The anti-Wafdist parties joined forces as the Qawmiyyun (Nationalist) coalition to deny the Wafd victory. The government gerrymandered districts, intimidated Wafdist voters and threatened village leaders to rig the elections. The government also arrested several former Blue Shirt leaders in March, claiming to find a Wafdist plot to disrupt the elections.

==Results==
Different sources give different results for the elections. Marius Deeb (1979) puts the results as 77 seats for the Liberal Constitutionalists, 84 for the Saadists, 12 for the Wafd, 11 for the People's Party, five for the Ittihad Party, three for the National Party and 72 independents. David Moore (1965) puts the victory at 143 seats for the coalition, 104 for the Saadists, 80 for independents and 14 for Wafdists. The Wafd held on to a plurality of seats in the Egyptian senate, 68 out of 140.
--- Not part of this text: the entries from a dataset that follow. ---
/-- A command executes (R448, R449): its opcode's entry in the command reference. -/
def State.runOpcode (s : State) (c : Cmd) (x : Aux) : State :=
  match c.opcode with
  | 0x0F00 => s.cmdMuteAll c
  | 0x0F01 => s.cmdPaOff c
  | 0x0F02 => s.cmdChainMute c
  | 0x0100 => s.cmdPing c
  | 0x0101 => s.cmdIdent c
  | 0x0102 => s.cmdReset c
  | 0x0110 => s.cmdUnfreeze c
  | 0x0111 => s.cmdFreezeList c
  | 0x0200 => s.cmdCarrierClaim c
  | 0x0201 => s.cmdCarrierRelease c
  | 0x0202 => s.cmdCarrierConfig c
  | 0x0203 => s.cmdCarrierEnable c
  | 0x0204 => s.cmdCarrierUlFormat c
  | 0x0205 => s.cmdCarrierGain c
  | 0x0210 => s.cmdPrachConfig c
  | 0x0220 => s.cmdCarrierStatus c
  | 0x0300 => s.cmdLoMode c
  | 0x0301 => s.cmdTune c
  | 0x0302 => s.cmdArrayArm c
  | 0x0303 => s.cmdQloTrim c
  | 0x0310 => s.cmdChainSet c
  | 0x0311 => s.cmdOrxConfig c
  | 0x0312 => s.cmdCfrConfig c
  | 0x0313 => s.cmdCfrPulse c
  | 0x0400 => s.cmdBeamBlockClaim c
  | 0x0401 => s.cmdBeamBlockRelease c
  | 0x0402 => s.cmdWsetDeclare c
  | 0x0403 => s.cmdWsetWrite c
  | 0x0404 => s.cmdBeamWrite c
  | 0x0405 => s.cmdSteer c
  | 0x0406 => s.cmdBfShift c
  | 0x0407 => s.cmdBeamDefault c
  | 0x0408 => s.cmdGeomWrite c
  | 0x0500 => s.cmdPdConfig c
  | 0x0501 => s.cmdPdChain c x.ecc
  | 0x0502 => s.cmdPdBankWrite c
  | 0x0503 => s.cmdPdCommit c x.ecc
  | 0x0504 => s.cmdPdPost c
  | 0x0505 => s.cmdPdRollback c
  | 0x0506 => s.cmdPdStatus c
  | 0x0510 => s.cmdPdAdapt c
  | 0x0600 => s.cmdCalEnable c
  | 0x0601 => s.cmdCalConfig c
  | 0x0602 => s.cmdCalJob c
  | 0x0603 => s.cmdCalAbort c
  | 0x0604 => s.cmdCalReadCorr c
  | 0x0610 => s.cmdCalFactoryCommit c
  | 0x0700 => s.cmdSlotWrite c
  | 0x0701 => s.cmdSlotMu c
  | 0x0702 => s.cmdSlotCopy c
  | 0x0710 => s.cmdSlotCommit c
  | 0x0711 => s.cmdSlotCancel c
  | 0x0720 => s.cmdFrameConfig c
  | 0x0730 => s.cmdTimeSet c
  | 0x0731 => s.cmdTimeGet c
  | 0x0732 => s.cmdServoConfig c
  | 0x0733 => s.cmdTimeSelect c
  | 0x0734 => s.cmdPpsConfig c
  | 0x0800 => s.cmdStateSet c
  | 0x0801 => s.cmdStateGet c
  | 0x0810 => s.cmdThermConfig c
  | 0x0811 => s.cmdThermRead c
  | 0x0812 => s.cmdLarkRule c
  | 0x0900 => s.cmdRegRead c
  | 0x0901 => s.cmdRegWrite c
  | 0x0902 => s.cmdMemRead c x.ecc
  | 0x0903 => s.cmdMemWrite c x.ecc
  | 0x0904 => s.cmdSmemPartition c
  | 0x0910 => s.cmdBankRetire c
  | 0x0A00 => s.cmdFwStage c
  | 0x0A01 => s.cmdFwActivate c
  | 0x0A02 => s.cmdFwStatus c
  | 0x0A10 => s.cmdAttest c
  | 0x0A20 => s.cmdSessionOpen c
  | 0x0A21 => s.cmdSessionFinish c
  | 0x0A22 => s.cmdSessionClose c
  | 0x0A30 => s.cmdCredEnroll c
  | 0x0A31 => s.cmdCredRevoke c
  | 0x0B00 => s.cmdCascadeDiscover c x.links
  | 0x0B01 => s.cmdDaAssign c
  | 0x0B02 => s.cmdCascadeMap c
  | 0x0B03 => s.cmdTreePlan c
  | 0x0B04 => s.cmdTreeCommit c
  | 0x0B05 => s.cmdCascadeStatus c
  | 0x0B10 => s.cmdHgControl c
  | 0x0C00 => s.cmdCapture c
  | 0x0C01 => s.cmdCaptureAbort c
  | 0x0C02 => s.cmdPlayback c
  | 0x0C10 => s.cmdSelftest c x.evals x.cols
  | 0x0D00 => s.cmdKernelMode c
  | 0x0D01 => s.cmdKernelLoad c
  | 0x0D02 => s.cmdKernelStart c
  | 0x0D03 => s.cmdKernelHalt c
  | 0x0D04 => s.cmdKernelDoorbell c
  | 0x0D05 => s.cmdKernelStatus c
  | 0x0E00 => s.cmdEventSubscribe c
  | 0x0E01 => s.cmdLogRead c
  | 0x0E02 => s.cmdFaultRead c
  | _ => s.reply c .badOpcode []

/-! ### Meanings -/

/-- MUTE_ALL (0x0F00). -/
def execMuteAll (c : Cmd) (s : State) : Host.Outcome State Fault Refusal := .next (s.cmdMuteAll c)

/-- PA_OFF (0x0F01). -/
def execPaOff (c : Cmd) (s : State) : Host.Outcome State Fault Refusal := .next (s.cmdPaOff c)

/-- CHAIN_MUTE (0x0F02). -/
def execChainMute (c : Cmd) (s : State) : Host.Outcome State Fault Refusal := .next (s.cmdChainMute c)

/-- PING (0x0100). -/
def execPing (c : Cmd) (s : State) : Host.Outcome State Fault Refusal := .next (s.cmdPing c)

/-- IDENT (0x0101). -/
def execIdent (c : Cmd) (s : State) : Host.Outcome State Fault Refusal := .next (s.cmdIdent c)

/-- RESET (0x0102). -/
def execReset (c : Cmd) (s : State) : Host.Outcome State Fault Refusal := .next (s.cmdReset c)

/-- UNFREEZE (0x0110). -/
def execUnfreeze (c : Cmd) (s : State) : Host.Outcome State Fault Refusal := .next (s.cmdUnfreeze c)

/-- FREEZE_LIST (0x0111). -/
def execFreezeList (c : Cmd) (s : State) : Host.Outcome State Fault Refusal := .next (s.cmdFreezeList c)

/-- CARRIER_CLAIM (0x0200). -/
def execCarrierClaim (c : Cmd) (s : State) : Host.Outcome State Fault Refusal := .next (s.cmdCarrierClaim c)

/-- CARRIER_RELEASE (0x0201). -/
def execCarrierRelease (c : Cmd) (s : State) : Host.Outcome State Fault Refusal := .next (s.cmdCarrierRelease c)

/-- CARRIER_CONFIG (0x0202). -/
def execCarrierConfig (c : Cmd) (s : State) : Host.Outcome State Fault Refusal := .next (s.cmdCarrierConfig c)

/-- CARRIER_ENABLE (0x0203). -/
def execCarrierEnable (c : Cmd) (s : State) : Host.Outcome State Fault Refusal := .next (s.cmdCarrierEnable c)

/-- CARRIER_UL_FORMAT (0x0204). -/
def execCarrierUlFormat (c : Cmd) (s : State) : Host.Outcome State Fault Refusal := .next (s.cmdCarrierUlFormat c)

/-- CARRIER_GAIN (0x0205). -/
def execCarrierGain (c : Cmd) (s : State) : Host.Outcome State Fault Refusal := .next (s.cmdCarrierGain c)

/-- PRACH_CONFIG (0x0210). -/
def execPrachConfig (c : Cmd) (s : State) : Host.Outcome State Fault Refusal := .next (s.cmdPrachConfig c)

/-- CARRIER_STATUS (0x0220). -/
def execCarrierStatus (c : Cmd) (s : State) : Host.Outcome State Fault Refusal := .next (s.cmdCarrierStatus c)

/-- LO_MODE (0x0300). -/
def execLoMode (c : Cmd) (s : State) : Host.Outcome State Fault Refusal := .next (s.cmdLoMode c)

/-- TUNE (0x0301). -/
def execTune (c : Cmd) (s : State) : Host.Outcome State Fault Refusal := .next (s.cmdTune c)

/-- ARRAY_ARM (0x0302). -/
def execArrayArm (c : Cmd) (s : State) : Host.Outcome State Fault Refusal := .next (s.cmdArrayArm c)

/-- QLO_TRIM (0x0303). -/
def execQloTrim (c : Cmd) (s : State) : Host.Outcome State Fault Refusal := .next (s.cmdQloTrim c)

/-- CHAIN_SET (0x0310). -/
def execChainSet (c : Cmd) (s : State) : Host.Outcome State Fault Refusal := .next (s.cmdChainSet c)

/-- ORX_CONFIG (0x0311). -/
def execOrxConfig (c : Cmd) (s : State) : Host.Outcome State Fault Refusal := .next (s.cmdOrxConfig c)

/-- CFR_CONFIG (0x0312). -/
def execCfrConfig (c : Cmd) (s : State) : Host.Outcome State Fault Refusal := .next (s.cmdCfrConfig c)

/-- CFR_PULSE (0x0313). -/
def execCfrPulse (c : Cmd) (s : State) : Host.Outcome State Fault Refusal := .next (s.cmdCfrPulse c)

/-- BEAM_BLOCK_CLAIM (0x0400). -/
def execBeamBlockClaim (c : Cmd) (s : State) : Host.Outcome State Fault Refusal := .next (s.cmdBeamBlockClaim c)

/-- BEAM_BLOCK_RELEASE (0x0401). -/
def execBeamBlockRelease (c : Cmd) (s : State) : Host.Outcome State Fault Refusal := .next (s.cmdBeamBlockRelease c)

/-- WSET_DECLARE (0x0402). -/
def execWsetDeclare (c : Cmd) (s : State) : Host.Outcome State Fault Refusal := .next (s.cmdWsetDeclare c)

/-- WSET_WRITE (0x0403). -/
def execWsetWrite (c : Cmd) (s : State) : Host.Outcome State Fault Refusal := .next (s.cmdWsetWrite c)

/-- BEAM_WRITE (0x0404). -/
def execBeamWrite (c : Cmd) (s : State) : Host.Outcome State Fault Refusal := .next (s.cmdBeamWrite c)

/-- STEER (0x0405). -/
def execSteer (c : Cmd) (s : State) : Host.Outcome State Fault Refusal := .next (s.cmdSteer c)

/-- BF_SHIFT (0x0406). -/
def execBfShift (c : Cmd) (s : State) : Host.Outcome State Fault Refusal := .next (s.cmdBfShift c)

/-- BEAM_DEFAULT (0x0407). -/
def execBeamDefault (c : Cmd) (s : State) : Host.Outcome State Fault Refusal := .next (s.cmdBeamDefault c)

/-- GEOM_WRITE (0x0408). -/
def execGeomWrite (c : Cmd) (s : State) : Host.Outcome State Fault Refusal := .next (s.cmdGeomWrite c)

/-- PD_CONFIG (0x0500). -/
def execPdConfig (c : Cmd) (s : State) : Host.Outcome State Fault Refusal := .next (s.cmdPdConfig c)

/-- PD_CHAIN (0x0501). -/
def execPdChain (c : Cmd) (ecc : List (Nat × EccFinding)) (s : State) : Host.Outcome State Fault Refusal := .next (s.cmdPdChain c ecc)

/-- PD_BANK_WRITE (0x0502). -/
def execPdBankWrite (c : Cmd) (s : State) : Host.Outcome State Fault Refusal := .next (s.cmdPdBankWrite c)

/-- PD_COMMIT (0x0503). -/
def execPdCommit (c : Cmd) (ecc : List (Nat × EccFinding)) (s : State) : Host.Outcome State Fault Refusal := .next (s.cmdPdCommit c ecc)

/-- PD_POST (0x0504). -/
def execPdPost (c : Cmd) (s : State) : Host.Outcome State Fault Refusal := .next (s.cmdPdPost c)

/-- PD_ROLLBACK (0x0505). -/
def execPdRollback (c : Cmd) (s : State) : Host.Outcome State Fault Refusal := .next (s.cmdPdRollback c)

/-- PD_STATUS (0x0506). -/
def execPdStatus (c : Cmd) (s : State) : Host.Outcome State Fault Refusal := .next (s.cmdPdStatus c)

/-- PD_ADAPT (0x0510). -/
def execPdAdapt (c : Cmd) (s : State) : Host.Outcome State Fault Refusal := .next (s.cmdPdAdapt c)

/-- CAL_ENABLE (0x0600). -/
def execCalEnable (c : Cmd) (s : State) : Host.Outcome State Fault Refusal := .next (s.cmdCalEnable c)

/-- CAL_CONFIG (0x0601). -/
def execCalConfig (c : Cmd) (s : State) : Host.Outcome State Fault Refusal := .next (s.cmdCalConfig c)

/-- CAL_JOB (0x0602). -/
def execCalJob (c : Cmd) (s : State) : Host.Outcome State Fault Refusal := .next (s.cmdCalJob c)

/-- CAL_ABORT (0x0603). -/
def execCalAbort (c : Cmd) (s : State) : Host.Outcome State Fault Refusal := .next (s.cmdCalAbort c)

/-- CAL_READ_CORR (0x0604). -/
def execCalReadCorr (c : Cmd) (s : State) : Host.Outcome State Fault Refusal := .next (s.cmdCalReadCorr c)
| Party |  | Votes | % | Seats |
|  | Qawmiyyun | 755,951 | 42.61 | 105 |
|  | Saadist Institutional Party | 451,146 | 25.43 | 87 |
|  | Wafd Party | 111,106 | 6.26 | 14 |
|  | Independents | 455,835 | 25.69 | 58 |
| Total |  | 1,774,038 | 100.00 | 264 |
| Total votes |  | 1,779,893 | – |  |
| Registered voters/turnout |  | 3,003,326 | 59.26 |  |
Source: Khatib

== Aftermath ==
Mohammed Mahmud remained prime minister until August 1939, when he was replaced by Ali Maher. Parliament sat on 8 May 1938 and was dissolved on 7 February 1942.